Study material Start Marker
-- ==== Sys2Proof/Machine/Pins.lean ====
section
/-! DEFINITION. The sideband controller's registers (R552, Table 21.8) and the test access port (R553). -/

namespace Sys2Proof.Machine

def onPin (s : State) (f : PinSt → PinSt) : State := { s with pin := f s.pin }

/-- VAUX and VIO are in their windows: the test port works. -/
def auxOn (s : State) : Bool := auxIn s.bring.rails
/-- The sideband controller is ready: 1 ms after that. It answers at address 0x3A, on I3C and on SMBus (R552, log entry 138). -/
def sidebandOn (s : State) : Bool := auxOn s && decide (s.pin.auxSince + msUnits ≤ s.now)

/-! ### Sideband registers -/

/-- The hottest region: its temperature and code, the lowest code where several are equally hot. -/
def hotRegion (s : State) : Int × Nat :=
  (List.range 39).foldl (fun m r => if m.1 < regionTemp s r then (regionTemp s r, r) else m) (-32768, 0)

/-- The registers of Table 21.8. -/
def sidebandBytes (s : State) : List Byte :=
  let hot := hotRegion s
  leBytes 1 0x5A ++ leBytes 1 (s.dev.stage % 16 + 16 * (s.dev.state % 4) + 64 * b2n s.rel.alert + 128 * b2n s.therm.tripped) ++
    leBytes 2 (s.bring.rails % 2 ^ 13) ++ leBytes 1 (s.bring.resetCause % 4) ++ leBytes 1 s.bring.halted ++
    leBytes 2 (wrapN 16 (sensorTemp s 392)) ++ leBytes 2 (wrapN 16 (sensorTemp s 393)) ++ leBytes 2 (wrapN 16 hot.1) ++
    leBytes 2 s.bring.meterW ++ leBytes 1 hot.2 ++ leBytes 1 0

/-- A millisecond ends: its draw is metered, a measurement that no command brings (a free value, log entry 68), and the controller refreshes its registers. -/
def msPassed (s : State) : State :=
  let d := drawFree s
  let s1 := onBring d.1 fun b => { b with meterW := d.2 % 2 ^ 16 }
  if sidebandOn s1 then onPin s1 fun p => { p with side := sidebandBytes s1 } else s1

/-- I3C_READ: a register as last refreshed; beyond 0x0F it reads 0. -/
def execI3cRead (reg : BitVec 8) (s : State) : Out :=
  .next (if sidebandOn s then onPin s fun p => { p with i3c := getB p.side reg.toNat } else s)

/-! ### The boundary register (R544, R545, R549, R553) -/

/-- The single-ended sideband lands (Table 21.7). -/
inductive SidePin where
  | ppsIn | tickOut | alertN | thermtripN | rstN | scl | sda | tck | tms | tdi | tdo | trstN
  | xspiClk | xspiDqs | xspiCsN | xspiResetN | xspiDq (n : Fin 8)
deriving DecidableEq, Repr

/-- A boundary cell: one per differential pair, and one per single-ended sideband land. -/
inductive PinCell where
  | ethTx (site : Fin 6) (lane : Fin 16) | ethRx (site : Fin 6) (lane : Fin 16) | bxlTx (lane : Fin 4) | bxlRx (lane : Fin 4)
  | refclk | side (pin : SidePin)
deriving DecidableEq, Repr

/-- Row and column of a sideband land (Table 21.7, rows by R540). -/
def sideLand : SidePin → Nat × Nat
  | .ppsIn => (34, 6) | .tickOut => (36, 6) | .alertN => (38, 6) | .thermtripN => (40, 6) | .rstN => (42, 6) | .scl => (44, 6) | .sda => (46, 6)
  | .tck => (48, 6) | .tms => (50, 6) | .tdi => (31, 8) | .tdo => (32, 8) | .trstN => (33, 8)
  | .xspiClk => (38, 8) | .xspiDqs => (39, 8) | .xspiCsN => (40, 8) | .xspiResetN => (41, 8) | .xspiDq n => (42 + n.val, 8)

/-- First land of the pair of an Ethernet lane whose pairs lie `d` rows or columns inward of the edge (Table 21.5). -/
def ethLand (site lane d : Nat) : Nat × Nat :=
  if site = 0 then (1 + d, 11 + 3 * lane) else if site = 1 then (1 + d, 61 + 3 * lane) else if site = 2 then (120 - d, 11 + 3 * lane)
  else if site = 3 then (120 - d, 61 + 3 * lane) else if site = 4 then (31 + 3 * lane, 1 + d) else (31 + 3 * lane, 120 - d)

/-- Row and column of a cell's first land. -/
def cellLand : PinCell → Nat × Nat
  | .ethTx k j => ethLand k.val j.val 0
  | .ethRx k j => ethLand k.val j.val 2
  | .bxlTx i => (79 + 3 * i.val, 1)
  | .bxlRx i => (79 + 3 * i.val, 3)
  | .refclk => (31, 6)
  | .side p => sideLand p

def allSide : List SidePin :=
  [.ppsIn, .tickOut, .alertN, .thermtripN, .rstN, .scl, .sda, .tck, .tms, .tdi, .tdo, .trstN, .xspiClk, .xspiDqs, .xspiCsN, .xspiResetN] ++
    (List.finRange 8).map .xspiDq

/-- The cells, in no order. -/
def allCells : List PinCell :=
  (List.finRange 6).flatMap (fun k => (List.finRange 16).map (PinCell.ethTx k) ++ (List.finRange 16).map (PinCell.ethRx k)) ++
    (List.finRange 4).map .bxlTx ++ (List.finRange 4).map .bxlRx ++ [.refclk] ++ allSide.map .side

/-- Does land `a` come before land `b`: by row, then by column? -/
def landBefore (a b : Nat × Nat) : Bool := decide (a.1 < b.1 ∨ a.1 = b.1 ∧ a.2 < b.2)

/-- The place of a cell in the boundary register. -/
def cellIndex (c : PinCell) : Nat := (allCells.filter fun d => landBefore (cellLand d) (cellLand c)).length

/-! ### Pin states (R547, R549, R551, R554, R555, Table 21.9) -/

/-- The pin groups of Table 21.9, the Ethernet lands by site and the sense pairs by stage-1 bit of their rail, and the VIN_H lands (R547); of the sideband
inputs I3C_SDA, which the part can also drive, stands apart. -/
inductive PinGroup where
  | ethTx (hub : Nat) | ethRx (hub : Nat) | bxlTx | bxlRx | inputs | i3cSda | tdo | xspi | alertN | thermtripN | tickOut | sense (rail : Nat) | vin (hub : Nat)
deriving DecidableEq, Repr

/-- What a group's lands do. `boundary`: driven by the boundary cells. `link`: as the link's state says. `unconnected`: to nothing in the package (R547). -/
inductive PinState where
  | unconnected | highZ | noClamp | input | electricalIdle | link | operating | driven | released | low | high | opened | connected | boundary
deriving DecidableEq, Repr

/-- The rail that feeds a group, by stage-1 bit. -/
def pinRail : PinGroup → Nat
  | .ethTx _ | .ethRx _ | .bxlTx | .bxlRx => 5
  | .inputs | .i3cSda | .tdo | .xspi | .alertN | .thermtripN | .tickOut => 1
  | .sense rail => rail
  | .vin k => 7 + k

/-- Does the variant have the hub of these lands? Without it they connect to nothing (R547). -/
def pinFitted (s : State) : PinGroup → Bool
  | .ethTx k | .ethRx k | .vin k => decide (k < hubCount s)
  | .sense rail => decide (rail < 7 + hubCount s)
  | .bxlTx | .bxlRx | .inputs | .i3cSda | .tdo | .xspi | .alertN | .thermtripN | .tickOut => true

/-- Is a group powered: VAUX, and the rail that feeds it, in their windows? -/
def pinPowered (s : State) (g : PinGroup) : Bool := s.bring.rails.testBit 0 && s.bring.rails.testBit (pinRail g)

/-- Does a group count as in reset? -/
def pinsInReset (s : State) : Bool := s.bring.rstLow || s.therm.tripped || (s.dev.state == 0 && decide (s.dev.stage ≤ 1))

/-- Does the boundary register drive the lands (R553)? -/
def boundaryDrives (s : State) : Bool :=
  auxOn s &&
  match s.pin.jtag with
  | .extest | .extestPulse | .extestTrain | .clamp | .highz => true
  | .bypass | .idcode | .samplePreload => false

/-- Has a group boundary cells that drive? -/
def hasOutputCells : PinGroup → Bool
  | .ethTx _ | .bxlTx | .i3cSda | .tdo | .xspi | .alertN | .thermtripN | .tickOut => true
  | .ethRx _ | .bxlRx | .inputs | .sense _ | .vin _ => false

/-- The state of a pin group. Between two commands no test register is shifted, so TDO is high impedance unless its cell drives it (Table 21.7). The cells
of the serdes lands drive only with VSER (R553). -/
def pinState (s : State) (g : PinGroup) : PinState :=
  let on := pinPowered s g
  if !pinFitted s g then .unconnected
  else if on && hasOutputCells g && boundaryDrives s then (if s.pin.jtag = .highz then .highZ else .boundary)
  else
    match g with
    | .ethTx _ => if !on then .highZ else if s.dev.state = 2 then .link else .electricalIdle
    | .bxlTx => if !on then .highZ else if !pinsInReset s && s.bxl.txOn then .link else .electricalIdle
    | .ethRx _ | .bxlRx => if on && !pinsInReset s then .operating else .noClamp
    | .inputs | .i3cSda => if on then .input else .noClamp
    | .tdo => .highZ
    | .xspi => if on && !pinsInReset s && decide (2 ≤ s.dev.stage) then .driven else .highZ
    | .alertN => if on && s.rel.alert then .low else .released
    | .thermtripN => if on && s.therm.tripped then .low else .released
    | .tickOut => if on && s.tick.tickOut then .high else .low
    | .sense _ => if on then .connected else .opened
    | .vin _ => .connected

/-- Does the part drive the xSPI lands (R551)? -/
def xspiDriven (s : State) : Bool := pinState s .xspi == .driven

/-- The group of a cell's lands. -/
def cellGroup : PinCell → PinGroup
  | .ethTx k _ => .ethTx k.val
  | .ethRx k _ => .ethRx k.val
  | .bxlTx _ => .bxlTx
  | .bxlRx _ => .bxlRx
  | .refclk => .inputs
  | .side p =>
    match p with
    | .tickOut => .tickOut
    | .alertN => .alertN
    | .thermtripN => .thermtripN
    | .tdo => .tdo
    | .sda => .i3cSda
    | .xspiClk | .xspiDqs | .xspiCsN | .xspiResetN | .xspiDq _ => .xspi
    | .ppsIn | .rstN | .scl | .tck | .tms | .tdi | .trstN => .inputs

/-- The level of a cell's land (of the P land of a pair) where the state fixes it: what the cell drives, what the part drives, or what RST_N and TRST_N
are held at. Every other land's level is its neighbours'. -/
def cellLevel (s : State) (c : PinCell) : Option Bool :=
  match pinState s (cellGroup c) with
  | .boundary => some (s.pin.boundary.testBit (cellIndex c))
  | .low => some false
  | .high => some true
  | .unconnected | .highZ | .noClamp | .input | .electricalIdle | .link | .operating | .driven | .released | .opened | .connected =>
    if c = .side .rstN then some !s.bring.rstLow else if c = .side .trstN then some !s.pin.trstLow else none

/-- The levels that the cells capture: those that the state fixes, and of the others the bits of `free`. -/
def captured (s : State) (free : Nat) : Nat :=
  allCells.foldl (fun w c => w + b2n ((cellLevel s c).getD (free.testBit (cellIndex c))) * 2 ^ cellIndex c) 0

/-! ### The test access port -/

/-- Take an instruction and select its data register; TRST_N low holds the port in Test-Logic-Reset (R553). -/
def jtagTake (s : State) (on : Bool) (i : JtagIns) (dr : Nat) : Out :=
  .next (if on && !s.pin.trstLow then onPin s fun p => { p with jtag := i, dr := dr } else s)

/-- IDCODE of stepping B, part 0x5A44. -/
def idcodeValue : Nat := 0x25A4416F

/-- BYPASS selects the one-bit bypass register. -/
def execBypass (s : State) : Out := jtagTake s (auxOn s) .bypass 0
/-- IDCODE reads the identification register. -/
def execIdcode (s : State) : Out := jtagTake s (auxOn s) .idcode idcodeValue
/-- SAMPLE/PRELOAD takes the lands' levels into the 225 boundary cells, as they stand while no cell drives, and what the tester shifts in for the cells to
drive. Neither what the tester shifts in nor a level that the state does not fix does the command bring (free values, log entry 122). -/
def execSamplePreload (s : State) : Out :=
  if auxOn s && !s.pin.trstLow then
    let d := drawFree (onPin s fun p => { p with jtag := .samplePreload })
    let e := drawFree d.1
    .next (onPin e.1 fun p => { p with boundary := e.2 % 2 ^ 225, dr := captured d.1 d.2 })
  else .next s
/-- EXTEST: the cells drive the lands. -/
def execExtest (s : State) : Out := jtagTake s (auxOn s) .extest s.pin.boundary
/-- EXTEST_PULSE, on the serdes lands too where VSER is in its window. -/
def execExtestPulse (s : State) : Out := jtagTake s (auxOn s) .extestPulse s.pin.boundary
/-- EXTEST_TRAIN. -/
def execExtestTrain (s : State) : Out := jtagTake s (auxOn s) .extestTrain s.pin.boundary
/-- CLAMP: the cells drive the lands and the bypass register is selected. -/
def execClamp (s : State) : Out := jtagTake s (auxOn s) .clamp 0
/-- HIGHZ: the outputs float and the bypass register is selected. -/
def execHighz (s : State) : Out := jtagTake s (auxOn s) .highz 0
/-- TRST_N low: Test-Logic-Reset, in which IDCODE is in force. It lasts until the next ck, for no command raises TRST_N (log entry 138). -/
def execTrstNLow (s : State) : Out := .next (onPin s fun p => { p with trstLow := true, jtag := .idcode, dr := idcodeValue })

end Sys2Proof.Machine
end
Study material End Marker
_What the task requires_
Quote the listing above, but only from the line that shows "def allCells : List" through the line that shows "inductive PinGroup where".

_Output for this exercise_
def allCells : List PinCell :=
  (List.finRange 6).flatMap (fun k => (List.finRange 16).map (PinCell.ethTx k) ++ (List.finRange 16).map (PinCell.ethRx k)) ++
    (List.finRange 4).map .bxlTx ++ (List.finRange 4).map .bxlRx ++ [.refclk] ++ allSide.map .side

/-- Does land `a` come before land `b`: by row, then by column? -/
def landBefore (a b : Nat × Nat) : Bool := decide (a.1 < b.1 ∨ a.1 = b.1 ∧ a.2 < b.2)

/-- The place of a cell in the boundary register. -/
def cellIndex (c : PinCell) : Nat := (allCells.filter fun d => landBefore (cellLand d) (cellLand c)).length

/-! ### Pin states (R547, R549, R551, R554, R555, Table 21.9) -/

/-- The pin groups of Table 21.9, the Ethernet lands by site and the sense pairs by stage-1 bit of their rail, and the VIN_H lands (R547); of the sideband
inputs I3C_SDA, which the part can also drive, stands apart. -/
inductive PinGroup where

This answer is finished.